TASK BRIEF -
Where the word "within" shows up in the entries below, please copy the whole line.

Segment Start: DATA RECORDS

/-- The cache of one half (R143 to R177): lines keyed by (slice × 2,048 + set) × 16 + way, age counts by
slice × 2,048 + set, valid granules of the ways by (slice × 2,048 + set) × 4 + way ÷ 4 (R207), miss entries, write-back buffer, staged
contributions, counts of the thrash window (R158) and when it began, slices that stall, cycles that a band change still stalls one (R364), those that a LOCALIZE or a rehoming flushes (R168),
transpose engine faults handled, the times of the corrected port errors of a lane within the present second
(R221), ports queued for a test and when, the last test of a port, the bytes that a port has carried within 1 ms and when, and the least that one
due for its test has carried in a millisecond (R222), slices whose retirement is due (R205, R216, R223), which side a
slice's port served last, 1 the core's and 2 the router's (R148), the scrubber's position and when it last worked (R218). -/
structure Half where
  lines : Map Line
  ages : Map Nat
  granules : List Nat
  misses : List Miss
  wb : List Victim
  staged : List Staged
  reqs : Nat
  missed : Nat
  thrashFrom : Nat
  stalled : List Nat
  bandLeft : Map Nat
  flushing : List Nat
  xposeBusy : List Nat
  retained : Bool
  waking : Option Nat
  lastUse : Nat
  woken : Bool
  lost : Bool
  laneBad : Map Nat
  laneErr : Map (List Nat)
  portDue : Map Nat
  portTested : Map Nat
  portUse : Map (List (Nat × Nat))
  portLow : Map Nat
  retireDue : List Nat
  sideLast : Map Nat
  scrubPos : Nat
  scrubAt : Nat
deriving DecidableEq, Repr

/-- One memory device and its interface (R306 to R322): bank refreshes done, readings toward a falling band and hold,
retrain in progress, the times of a die's corrections within the present second, accesses waiting, serial of the device, scrub position, when the
scrubber last worked, and the beat that it has yet to rewrite, with the bits it inverts and whether as stored poison (R219), initialised regions (R208), words poisoned at the device beneath a clean copy in the cache
(R206, R209), the settings trained last and the powered hours at that training (R315). -/
structure Mif where
  refreshes : Map Nat
  coolBand : Nat
  coolLow : Nat
  coolWr : Nat
  coolAll : Nat
  retraining : Bool
  dieErr : Map (List Nat)
  waitingReads : List Nat
  waitingWrites : List Nat
  serial : Nat
  scrubPos : Nat
  scrubAt : Nat
  scrubWrite : Option (Nat × List Nat × Bool)
  inited : List Nat
  hidden : List Nat
  draining : Bool
  settings : Nat
  trainHours : Nat
deriving DecidableEq, Repr

/-- What a request asks of its place (R130, R132, R133), or the control message for a core that it is (R232, R250). -/
inductive ReqKind where
  | read
  | write
  | atomic (op : Nat)
  | reduce (op : Nat)
  | order (msg : CtlMsg)
deriving DecidableEq, Repr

Segment End: DATA RECORDS

REPLY -
transpose engine faults handled, the times of the corrected port errors of a lane within the present second
(R221), ports queued for a test and when, the last test of a port, the bytes that a port has carried within 1 ms and when, and the least that one
retrain in progress, the times of a die's corrections within the present second, accesses waiting, serial of the device, scrub position, when the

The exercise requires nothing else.